The K-Nearest Neighbor Algorithm is a commonly used data mining algorithm for classification due to its effectiveness with large datasets and noise. However, class imbalance may impact classification results, where data with unbalanced classes may classify new data based on the majority class and ignore minority class data. The research analyzed whether applying the Adaptive Synthetic (ADASYN) oversampling technique in the K-Nearest Neighbor Algorithm can handle data imbalance problems. The study looks at the resulting accuracy, specificity, and sensitivity values.

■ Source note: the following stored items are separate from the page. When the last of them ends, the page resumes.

-- ==== Sys2Proof/Machine/Power.lean ====
section
/-!
DEFINITION. Machine/Power.lean: trips, the power limit, and what is measured at a tick (R676-R685, R707, R708, Tables
16.2-16.5).
-/

namespace Sys2Proof.Machine

/-! ## Trips (R682-R684, R707) -/

/-- Whether a trip leaves an event of its tick (R36, R683): another trip, and what concerns the device or the control die
alone. -/
def outlivesTrip (e : Ev) : Bool :=
  match e.kind with
  | .trip _ _ _ => true
  | .reset d _ => d = 8
  | .escalate d _ => d = 8
  | .firmware => true
  | _ => false

/-- A context that a trip finds in use becomes FAULTED by the trip's record (R683). -/
def tripCtx (t : Trouble) (seq c : Nat) : M Unit := do
  let st := ctxState (← getS) c
  if st != 0 && st != 6 then
    bump (CTX_FAULTS_COUNT c)
    faultCtx c t seq false
    modCtx c (fun x => { x with kill := none })

/-- Every unit of the dies that lose their rails stops. -/
def stopUnits : M Unit := do
  let s ← getS
  each coreNums (fun n => do
    haltCore n
    modCore n (fun c => { c with sent := none }))
  each (List.range s.part.nStacks) (fun i =>
    when' (fv s (HBM_STATUS_STATE i) != 5) (setFld (HBM_STATUS_STATE i) 3))
  each (List.range s.part.ports) (fun p => when' (fv s (PORT_STATUS_STATE p) != 0) (setFld (PORT_STATUS_STATE p) 4))
  each (List.range s.part.cxls) (fun x => when' (fv s (CXL_STATUS_STATE x) = 2) (setFld (CXL_STATUS_STATE x) 3))

/-- The device stops: buffer entries are discarded, contexts are faulted by the record, which is written before the stacks
enter self-refresh (log 31, DEDUCED). -/
def tripStops (t : Trouble) (seq : Nat) : M Unit := do
  let s ← getS
  setFld PWR_STATUS_TRIPPED 1
  modPwr (fun p => { p with thermtrip := true })
  each (List.range s.part.nStacks) (fun i => modStack i (fun k => { k with wcb := [], queue := [], waits := [] }))
  each ctxNums (tripCtx t seq)
  flushRecords
  fenceOf reqDisp
  cutFlash
  stopUnits

/-- A trip is taken. -/
def takeTrip (code unit reading : Nat) : M Unit := do
  let s ← getS
  noteRank 1
  flag (if code = 1 then PWR_STATUS_THERMAL_TRIP else if code = 2 then PWR_STATUS_POWER_TRIP else PWR_STATUS_RAIL_FAULT)
  setReg PWR_TRIP_INFO (code + unit % 256 * 2 ^ 8 + min reading 0xFFFF * 2 ^ 16)
  let t : Trouble := ⟨21, code, 0xFF, 0xFF, unit, none, reading, 0, 0⟩
  let seq ← takeRecord t
  when' (!tripped s) (do
    nameInRecord seq (← supersede (fun e => !outlivesTrip e))
    tripStops t seq)
  when' (3 ≤ code && (unit = 99 || unit = 100)) (do
    modPwr (fun p => { p with hbmRails := false })
    each (List.range s.part.nStacks) (fun i => modStack i (fun k => { k with soft := [] })))

/-- UNIT of the sensors, in the order of `sensors` (Table 16.5). -/
def sensorUnits (s : State) : List Nat :=
  coreNums ++ (List.range s.part.nStacks).map (· + 64) ++ (List.range 5).map (· + 76)

/-- The sensors that the assembly has, as UNIT, reading and threshold. -/
def sensorList (s : State) : List (Nat × Nat × Nat) :=
  ((sensorUnits s).zip (sensors s)).filter (fun x => decide (x.1 < 76) || x.1 = 80 || decide (x.1 < 76 + s.part.iods))

/-- The sensors at or above their thresholds. -/
def hotSensors (s : State) : List (Nat × Nat) :=
  if s.pwr.measured then ((sensorList s).filter (fun x => decide (x.2.2 ≤ x.2.1))).map (fun x => (x.1, x.2.1)) else []

/-- The sensors that have just come to their thresholds: a thermal trip each (R682). -/
def thermalTrips : M (List (Nat × Nat)) := do
  let s ← getS
  let now := hotSensors s
  modPwr (fun p => { p with hot := now.map Prod.fst })
  return now.filter (fun x => !s.pwr.hot.contains x.1)

/-- Store the reading of a sensor. -/
def setSensor (i v : Nat) : M Unit :=
  if i < 64 then setFld (CORE_TJ_NOW i) v
  else if i < 76 then do
    setFld (HBM_TEMP_NOW (i - 64)) v
    setFld (HBM_TEMP_PEAK (i - 64)) (max v (← fld (HBM_TEMP_PEAK (i - 64))))
  else modPwr (fun p => { p with dieTemp := p.dieTemp.set (i - 76) (v % 256) })

/-- THERMAL_TRIP (R682, R683): a sensor has a reading, at or above its threshold for the first time. -/
def execThermalTrip (sensor : Fin 81) (reading : Nat) (s : State) : Host.Outcome State Fault Refusal := runT (do
  let i : Nat := sensor
  let s ← getS
  if s.pwr.measured && (sensorList s).any (fun x => x.1 = i) then
    setSensor i (min reading 255)
    each ((← thermalTrips).filter (fun x => x.1 = i)) (fun x => takeTrip 1 x.1 x.2)) s

/-- The sum of the power of the last measured ticks, at most 100, and how many they are (R708). -/
def powerSum (s : State) : Nat := s.pwr.last.sum
def powerTicks (s : State) : Nat := s.pwr.last.length

/-- The average exceeds 1.1 x TDP (R682). -/
def overPower (s : State) : Bool := decide (11 * s.part.tdp * powerTicks s < 10 * powerSum s)

/-- The average has just come to exceed the limit of the power trip. -/
def powerTrips : M Bool := do
  let s ← getS
  modPwr (fun p => { p with overTdp := overPower s })
  return overPower s && !s.pwr.overTdp

/-- The average that a power trip's record gives. -/
def powerAvg (s : State) : Nat := powerSum s / powerTicks s

/-- POWER_TRIP (R682, R683). -/
def execPowerTrip (s : State) : Host.Outcome State Fault Refusal := runT (do
  if ← powerTrips then takeTrip 2 0xFFFF (powerAvg (← getS))) s

/-- RAIL_FAULT (R679, R682, R683): a rail's voltage, or current, has been out of its range for too long; the reading is
in mV, or A. The trip is an event of the next tick edge. -/
def execRailFault (rail : Fin 9) (current : Bool) (reading : Nat) (s : State) : Host.Outcome State Fault Refusal :=
  runM (do when' (← getS).pwr.measured (latch ⟨1, 2, none, 96 + rail, .trip (if current then 4 else 3) (96 + rail) reading⟩)) s

/-! ## The power limit (R680) -/

/-- LIMIT; values above TDP act as TDP. -/
def powerLimit (s : State) : Nat := min s.part.tdp (fv s PWR_LIMIT_WATTS)

/-- The window in force closes at this tick (R37, R38). -/
def windowDue (s : State) : Bool := s.pwr.measured && decide (s.pwr.winOpen + max 1 (fv s PWR_WINDOW_TICKS) ≤ s.tick)

/-- The level after a window of an average of `sum / n` W. -/
def nextLevel (s : State) (sum n : Nat) : Nat :=
  let l := fv s PWR_THROTTLE_LEVEL
  if powerLimit s * n < sum then min 3 (l + 1) else if 10 * sum < 9 * powerLimit s * n then l - 1 else l

/-- A window closes, and the next one opens at its closing tick. -/
def closePower : M Unit := do
  let s ← getS
  if windowDue s then
    let l := fv s PWR_THROTTLE_LEVEL
    let l' := nextLevel s s.pwr.winSum s.pwr.winN
    when' (l != 0) (bump PWR_THROTTLE_WINDOWS_COUNT)
    setFld PWR_POWER_AVG_WATTS (min 0xFFFF (s.pwr.winSum / s.pwr.winN))
    setFld PWR_THROTTLE_LEVEL l'
    when' (decide (l < l')) (flag PWR_STATUS_THROTTLED)
    modPwr (fun p => { p with winOpen := s.tick, winSum := fv s PWR_POWER_NOW_WATTS, winN := 1 })

/-- THROTTLE_WINDOW (R680). -/
def execThrottleWindow (s : State) : Host.Outcome State Fault Refusal := runM closePower s

/-! ## Pins (R677) -/

/-- ALERT_N is low. -/
def alertLow (s : State) : Bool := bits (rg s PWR_STATUS) 8 8 != 0

/-! ## Measurement at a tick (R708) -/

/-- The activity of a core whose Oxen advanced in a number of Ox-cycles over the last 256 ticks of 1,100 arith cycles (R479),
by the Oxen that are in service. -/
def activityOf (s : State) (n advanced : Nat) : Nat :=
  min 255 (255 * advanced / (((List.range 4).filter (oxAvail s n)).length * 281600))

/-- Take the readings of a tick. -/
def measure (i : TickInput) : M Unit := do
  let s ← getS
  each i.tj (fun x => setSensor x.1 (min x.2 255))
  each i.activity (fun x => setFld (CORE_TJ_ACTIVITY x.1) (activityOf s x.1 x.2))
  each i.withheld (fun x => bumpBy (CORE_THROTTLE_CYCLES_COUNT x.1) x.2)
  each (i.hbmTemp.filter (fun x => decide (x.1.val < s.part.nStacks))) (fun x => setSensor (64 + x.1) (min x.2 255))
  each i.dieTemp (fun x => setSensor (76 + x.1) (min x.2 255))
  each i.rails (fun x => setReg (PWR_RAIL x.1) x.2)
  match i.power with
  | some w => setFld PWR_POWER_NOW_WATTS (min w 0xFFFF)
  | none => pure ()
  let w := fv (← getS) PWR_POWER_NOW_WATTS
  modPwr (fun p => { p with
    measured := true, last := (w :: p.last).take 100, winOpen := if p.measured then p.winOpen else s.tick
    winSum := p.winSum + w, winN := p.winN + 1 })

end Sys2Proof.Machine
end

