/-- A request goes to a module that is up with fewer than 512 outstanding or waiting,
    else nothing happens; a length that
is not a multiple of 4 up to 256 is answered ERROR; any other is answered with what the access gives, under the
requester's tag and generation. A reply takes its request away. A record is written to the control die's log in order.
When a module goes down its outstanding requests go to the other. (R651, R686, R687, R688) -/
def Obligations.TheDieLinkAnswersAndRecords : Prop :=
  ∀ (module : Bool) (tag gen addr len : Nat) (data : List Byte) (errs : List LineErr) (s : State), s.trPend = [] →
      s.lineErrs = [] →
    (∀ c n d, (c, n, d) ∈ [(Instr.dieLinkRead module tag gen addr len errs, len, none),
        (.dieLinkWrite module tag gen addr data errs, data.length, some data)] →
      (moduleFor s module = none → exec c s = .next s)
      ∧ (∀ m, moduleFor s module = some m →
          let full := 512 ≤ ((s.link.out ++ waitingLink s).filter (fun q => q.module = m)).length
          let q : LinkReq := ⟨m, tag % 65536, d.isSome, 0, gen % 65536, []⟩
          let reply (t : State) (st : Nat) (bs : List Byte) : State := t.putLink (fun l => { l with
            out := l.out ++ [⟨(moduleFor t m).getD m, tag % 65536, d.isSome, st, gen % 65536, bs⟩] })
          (full → exec c s = .next s)
          ∧ (¬ full → n % 4 ≠ 0 ∨ 256 < n → exec c s = .next (reply s 1 []))
          ∧ (¬ full → n % 4 = 0 → n ≤ 256 → ∃ ans t, Gives (dieAccess q (addr % 2 ^ 48) n d) (s.meeting errs) ans t ∧
              ((ans = none → Ends (exec c s) (t.meeting []))
                  ∧ (∀ st bs, ans = some (st, bs) → Ends (exec c s) ((reply t st bs).meeting []))))))
    ∧ (∀ c w, (c, w) ∈ [(Instr.readReply module tag, false), (.writeAck module tag, true)] →
        let q? := s.link.out.find? (fun q => q.module = module && q.tag = tag && q.write = w)
        (q? = none → exec c s = .next s)
        ∧ (∀ q, q? = some q → exec c s = .next ((s.putLink (fun l => { l with out := l.out.erase q })).says
            (.linkReply module tag q.status q.gen q.bs))))
    ∧ (s.link.mirror = [] ∨ (moduleDown s false = true ∧ moduleDown s true = true) → exec .record s = .next s)
    ∧ (∀ cond bs rest, s.link.mirror = (cond, bs) :: rest → (moduleDown s false = false ∨ moduleDown s true = false) →
        let t := s.putLink (fun l => { l with mirror := rest })
        let t := if cond = true then t.putCond (· ++ [bs]) else t.putTrouble (· ++ [bs])
        exec .record s = .next ((t.putFlash (fun f => { f with log := (f.log ++ [bs]).drop (f.log.length + 1 - logEntries) })).says (.record bs)))
    ∧ (let t := s.putLink (fun l => { l with down := if module = true then [l.down.getD 0 false, true] else [true, l.down.getD 1 false] })
       exec (.ucieModuleDown module) s = .next (if moduleDown s (!module) = true then t
         else t.putLink (fun l => { l with out := l.out.map (fun q => if q.module = module then { q with module := !module } else q) })))
end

ADASYN oversamples the minority class data based on the model's difficulty level of data learning using distribution weights. This research uses the Pima Indian Diabetes Dataset from the Kaggle website. The dependent variable was diabetes mellitus status, while the independent variables were number of pregnancies, glucose levels, diastolic blood pressure, insulin levels, Body Mass Index (BMI), and age. The study found that the accuracy, specificity, and sensitivity values were 72.88%, 73.42%, and 71.79%, respectively. Based on the results of the analysis, it can be concluded that using ADASYN in the K-Nearest Neighbor Algorithm to classify diabetes mellitus in Pima Indian women is good enough to address imbalanced data. It is shown that the ADASYN oversampling technique can help the K-Nearest Neighbor Algorithm to classify new data without ignoring the data of the minority class.

Downloads

Download data is not yet available.

References

M. A. Muslim et al., Data Mining Algoritma C4.5. Semarang: UNNES Repository, 2019. Accessed: May 15, 2023. [Online]. Available: http://lib.unnes.ac.id/id/eprint/33080

Indrayanti, D. Sugianti, and M. A. Al Karomi, “Optimasi Parameter K pada Algoritma K-Nearest Neighbor untuk Klasifikasi Penyakit Diabetes Melitus,” Prosiding SNATIF, pp. 823–829, 2017, Accessed: Nov. 02, 2023. [Online]. Available: https://jurnal.umk.ac.id/index.php/SNA/article/view/1456

N. M. Putry and B. N. Sari, “Komparasi Algoritma KNN dan Naïve Bayes untuk Klasifikasi Diagnosis Penyakit Diabetes Mellitus,” EVOLUSI : Jurnal Sains dan Manajemen, vol. 10, no. 1, Sep. 2022, doi: 10.31294/evolusi.v10i1.12514.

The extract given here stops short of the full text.